(SUPPLIED MATERIAL Opens)

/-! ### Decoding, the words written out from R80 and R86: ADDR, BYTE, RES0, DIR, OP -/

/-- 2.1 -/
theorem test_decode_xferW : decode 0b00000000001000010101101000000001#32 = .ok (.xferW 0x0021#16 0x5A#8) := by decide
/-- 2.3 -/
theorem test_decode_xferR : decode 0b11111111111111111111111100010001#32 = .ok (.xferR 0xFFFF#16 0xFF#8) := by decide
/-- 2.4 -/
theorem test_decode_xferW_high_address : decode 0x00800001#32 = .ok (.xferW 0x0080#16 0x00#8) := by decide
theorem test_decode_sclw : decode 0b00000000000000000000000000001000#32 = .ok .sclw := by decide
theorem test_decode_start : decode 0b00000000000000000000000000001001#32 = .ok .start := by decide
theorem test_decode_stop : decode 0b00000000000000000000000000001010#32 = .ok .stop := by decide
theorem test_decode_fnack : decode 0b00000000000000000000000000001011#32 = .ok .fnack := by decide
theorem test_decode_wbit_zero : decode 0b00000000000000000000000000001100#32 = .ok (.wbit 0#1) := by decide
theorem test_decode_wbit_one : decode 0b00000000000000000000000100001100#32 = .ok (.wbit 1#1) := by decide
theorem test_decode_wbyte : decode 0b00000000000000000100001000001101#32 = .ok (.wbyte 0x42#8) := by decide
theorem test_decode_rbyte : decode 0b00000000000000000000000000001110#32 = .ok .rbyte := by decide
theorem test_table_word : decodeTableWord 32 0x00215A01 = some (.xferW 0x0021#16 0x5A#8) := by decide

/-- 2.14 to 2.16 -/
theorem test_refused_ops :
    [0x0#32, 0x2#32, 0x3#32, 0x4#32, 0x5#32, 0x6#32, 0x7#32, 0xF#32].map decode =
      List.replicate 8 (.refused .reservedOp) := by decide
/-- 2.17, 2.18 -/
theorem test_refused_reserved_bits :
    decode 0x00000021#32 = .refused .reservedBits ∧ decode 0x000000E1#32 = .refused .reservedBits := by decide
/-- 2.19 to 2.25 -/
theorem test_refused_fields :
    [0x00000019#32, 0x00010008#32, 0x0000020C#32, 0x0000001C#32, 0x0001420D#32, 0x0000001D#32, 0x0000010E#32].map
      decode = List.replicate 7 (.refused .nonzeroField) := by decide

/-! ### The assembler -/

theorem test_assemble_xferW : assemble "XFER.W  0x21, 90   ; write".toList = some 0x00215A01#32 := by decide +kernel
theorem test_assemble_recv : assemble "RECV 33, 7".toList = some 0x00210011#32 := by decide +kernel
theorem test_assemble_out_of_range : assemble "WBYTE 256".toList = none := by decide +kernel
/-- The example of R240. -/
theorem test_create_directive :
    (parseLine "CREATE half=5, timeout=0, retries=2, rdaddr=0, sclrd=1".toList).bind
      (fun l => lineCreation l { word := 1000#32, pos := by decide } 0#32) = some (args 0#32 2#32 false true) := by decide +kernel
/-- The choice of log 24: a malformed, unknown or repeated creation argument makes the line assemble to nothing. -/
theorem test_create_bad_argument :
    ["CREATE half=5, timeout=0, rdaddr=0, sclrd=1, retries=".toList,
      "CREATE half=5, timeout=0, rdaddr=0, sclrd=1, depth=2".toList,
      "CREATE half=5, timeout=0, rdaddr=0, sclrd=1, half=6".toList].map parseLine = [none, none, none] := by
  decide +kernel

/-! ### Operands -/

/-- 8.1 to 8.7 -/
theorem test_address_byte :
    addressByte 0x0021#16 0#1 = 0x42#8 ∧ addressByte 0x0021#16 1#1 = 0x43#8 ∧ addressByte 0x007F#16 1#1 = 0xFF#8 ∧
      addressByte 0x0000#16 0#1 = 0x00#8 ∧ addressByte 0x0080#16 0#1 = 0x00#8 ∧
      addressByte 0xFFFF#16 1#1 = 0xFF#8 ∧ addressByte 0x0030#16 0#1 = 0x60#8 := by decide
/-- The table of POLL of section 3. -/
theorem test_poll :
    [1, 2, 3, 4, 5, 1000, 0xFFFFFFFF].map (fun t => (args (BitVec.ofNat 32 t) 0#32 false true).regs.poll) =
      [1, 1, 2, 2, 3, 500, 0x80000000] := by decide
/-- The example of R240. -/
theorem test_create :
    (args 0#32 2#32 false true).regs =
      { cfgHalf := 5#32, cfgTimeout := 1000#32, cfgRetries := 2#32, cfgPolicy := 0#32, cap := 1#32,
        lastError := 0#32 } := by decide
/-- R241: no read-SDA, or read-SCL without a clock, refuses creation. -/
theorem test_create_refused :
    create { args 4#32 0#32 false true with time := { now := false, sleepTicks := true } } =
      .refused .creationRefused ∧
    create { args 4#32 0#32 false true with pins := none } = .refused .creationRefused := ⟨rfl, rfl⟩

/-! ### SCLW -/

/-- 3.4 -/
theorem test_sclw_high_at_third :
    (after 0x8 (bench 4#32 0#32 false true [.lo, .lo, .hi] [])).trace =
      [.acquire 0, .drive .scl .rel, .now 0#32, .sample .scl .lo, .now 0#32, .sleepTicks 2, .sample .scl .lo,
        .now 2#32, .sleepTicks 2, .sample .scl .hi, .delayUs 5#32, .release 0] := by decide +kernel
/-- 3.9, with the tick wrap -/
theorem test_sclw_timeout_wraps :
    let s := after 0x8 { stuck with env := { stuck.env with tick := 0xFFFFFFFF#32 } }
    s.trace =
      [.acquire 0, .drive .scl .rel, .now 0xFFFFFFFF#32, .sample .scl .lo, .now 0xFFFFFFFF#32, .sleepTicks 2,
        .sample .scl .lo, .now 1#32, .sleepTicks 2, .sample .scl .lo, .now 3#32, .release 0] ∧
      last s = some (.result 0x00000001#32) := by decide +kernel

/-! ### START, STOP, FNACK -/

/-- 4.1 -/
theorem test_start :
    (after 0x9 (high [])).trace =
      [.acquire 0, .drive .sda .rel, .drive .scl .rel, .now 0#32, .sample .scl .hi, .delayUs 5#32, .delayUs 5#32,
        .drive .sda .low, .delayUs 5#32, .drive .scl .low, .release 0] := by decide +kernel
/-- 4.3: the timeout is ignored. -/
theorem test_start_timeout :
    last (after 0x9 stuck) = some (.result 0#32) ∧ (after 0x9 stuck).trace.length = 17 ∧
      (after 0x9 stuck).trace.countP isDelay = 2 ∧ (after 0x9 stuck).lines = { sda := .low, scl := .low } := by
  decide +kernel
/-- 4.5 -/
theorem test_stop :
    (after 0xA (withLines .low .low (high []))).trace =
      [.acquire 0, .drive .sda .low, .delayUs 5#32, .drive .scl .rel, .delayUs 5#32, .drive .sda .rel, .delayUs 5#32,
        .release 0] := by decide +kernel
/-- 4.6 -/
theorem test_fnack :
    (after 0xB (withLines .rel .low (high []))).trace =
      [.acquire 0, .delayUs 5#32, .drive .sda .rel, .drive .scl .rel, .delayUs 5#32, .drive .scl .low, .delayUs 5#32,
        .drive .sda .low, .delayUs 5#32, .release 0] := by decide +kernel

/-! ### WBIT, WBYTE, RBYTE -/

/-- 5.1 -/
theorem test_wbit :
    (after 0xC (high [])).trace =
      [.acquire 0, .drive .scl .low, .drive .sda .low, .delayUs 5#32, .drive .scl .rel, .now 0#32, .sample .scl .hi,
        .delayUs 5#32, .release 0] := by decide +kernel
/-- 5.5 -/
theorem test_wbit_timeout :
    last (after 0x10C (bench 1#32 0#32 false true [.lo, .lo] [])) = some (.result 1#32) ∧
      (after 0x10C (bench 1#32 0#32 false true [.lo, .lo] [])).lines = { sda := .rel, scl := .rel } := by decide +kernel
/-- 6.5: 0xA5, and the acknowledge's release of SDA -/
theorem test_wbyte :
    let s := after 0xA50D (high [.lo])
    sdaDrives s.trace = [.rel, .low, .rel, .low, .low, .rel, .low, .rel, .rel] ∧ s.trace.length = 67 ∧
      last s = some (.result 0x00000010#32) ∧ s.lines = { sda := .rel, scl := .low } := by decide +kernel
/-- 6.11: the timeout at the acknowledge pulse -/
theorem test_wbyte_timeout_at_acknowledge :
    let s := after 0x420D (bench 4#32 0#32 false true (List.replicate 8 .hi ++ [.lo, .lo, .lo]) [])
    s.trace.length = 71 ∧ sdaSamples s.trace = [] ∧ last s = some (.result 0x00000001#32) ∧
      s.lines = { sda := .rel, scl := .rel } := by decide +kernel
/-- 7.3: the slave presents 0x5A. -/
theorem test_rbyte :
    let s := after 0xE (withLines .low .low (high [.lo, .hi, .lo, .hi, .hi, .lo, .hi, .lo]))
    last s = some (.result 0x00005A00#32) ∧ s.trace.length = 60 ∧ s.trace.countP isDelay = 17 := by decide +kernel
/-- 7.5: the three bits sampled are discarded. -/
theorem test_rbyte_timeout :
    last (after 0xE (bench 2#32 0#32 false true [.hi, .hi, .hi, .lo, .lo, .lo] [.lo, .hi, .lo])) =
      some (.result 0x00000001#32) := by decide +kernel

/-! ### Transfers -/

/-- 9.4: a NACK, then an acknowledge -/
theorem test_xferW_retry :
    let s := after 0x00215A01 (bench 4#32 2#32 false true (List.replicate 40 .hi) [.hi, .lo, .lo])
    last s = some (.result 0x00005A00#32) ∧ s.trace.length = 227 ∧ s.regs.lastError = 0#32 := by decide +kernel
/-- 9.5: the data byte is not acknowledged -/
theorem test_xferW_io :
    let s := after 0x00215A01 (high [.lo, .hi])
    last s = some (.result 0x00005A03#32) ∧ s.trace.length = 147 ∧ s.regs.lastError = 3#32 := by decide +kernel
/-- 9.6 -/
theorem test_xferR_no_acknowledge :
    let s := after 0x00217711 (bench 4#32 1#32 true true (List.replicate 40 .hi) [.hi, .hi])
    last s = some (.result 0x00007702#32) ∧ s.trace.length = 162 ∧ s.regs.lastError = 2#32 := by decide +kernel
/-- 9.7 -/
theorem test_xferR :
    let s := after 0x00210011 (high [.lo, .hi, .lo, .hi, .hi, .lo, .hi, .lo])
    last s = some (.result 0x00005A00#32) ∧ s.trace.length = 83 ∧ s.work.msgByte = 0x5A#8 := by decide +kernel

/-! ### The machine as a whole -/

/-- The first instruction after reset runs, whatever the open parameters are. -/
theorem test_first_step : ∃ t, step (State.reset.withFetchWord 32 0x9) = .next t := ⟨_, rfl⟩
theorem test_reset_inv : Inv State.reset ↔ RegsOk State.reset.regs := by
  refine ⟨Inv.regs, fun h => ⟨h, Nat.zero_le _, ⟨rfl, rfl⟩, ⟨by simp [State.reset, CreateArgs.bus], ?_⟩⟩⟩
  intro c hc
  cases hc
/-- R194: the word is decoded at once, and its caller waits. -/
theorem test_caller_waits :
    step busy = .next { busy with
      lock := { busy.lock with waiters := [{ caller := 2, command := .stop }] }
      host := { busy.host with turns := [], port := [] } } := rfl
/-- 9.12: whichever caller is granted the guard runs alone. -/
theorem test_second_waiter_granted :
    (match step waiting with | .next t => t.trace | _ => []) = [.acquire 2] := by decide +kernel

(SUPPLIED MATERIAL Closes)

### [EXERCISE GOAL]
Taking the entries above, write out exactly the lines starting with the line containing "### Operands -/" and going on through the line containing "cfgHalf := 5#32, cfgTimeout", both included, and nothing else.

### [YOUR SOLUTION]
/-! ### Operands -/

/-- 8.1 to 8.7 -/
theorem test_address_byte :
    addressByte 0x0021#16 0#1 = 0x42#8 ∧ addressByte 0x0021#16 1#1 = 0x43#8 ∧ addressByte 0x007F#16 1#1 = 0xFF#8 ∧
      addressByte 0x0000#16 0#1 = 0x00#8 ∧ addressByte 0x0080#16 0#1 = 0x00#8 ∧
      addressByte 0xFFFF#16 1#1 = 0xFF#8 ∧ addressByte 0x0030#16 0#1 = 0x60#8 := by decide
/-- The table of POLL of section 3. -/
theorem test_poll :
    [1, 2, 3, 4, 5, 1000, 0xFFFFFFFF].map (fun t => (args (BitVec.ofNat 32 t) 0#32 false true).regs.poll) =
      [1, 1, 2, 2, 3, 500, 0x80000000] := by decide
/-- The example of R240. -/
theorem test_create :
    (args 0#32 2#32 false true).regs =
      { cfgHalf := 5#32, cfgTimeout := 1000#32, cfgRetries := 2#32, cfgPolicy := 0#32, cap := 1#32,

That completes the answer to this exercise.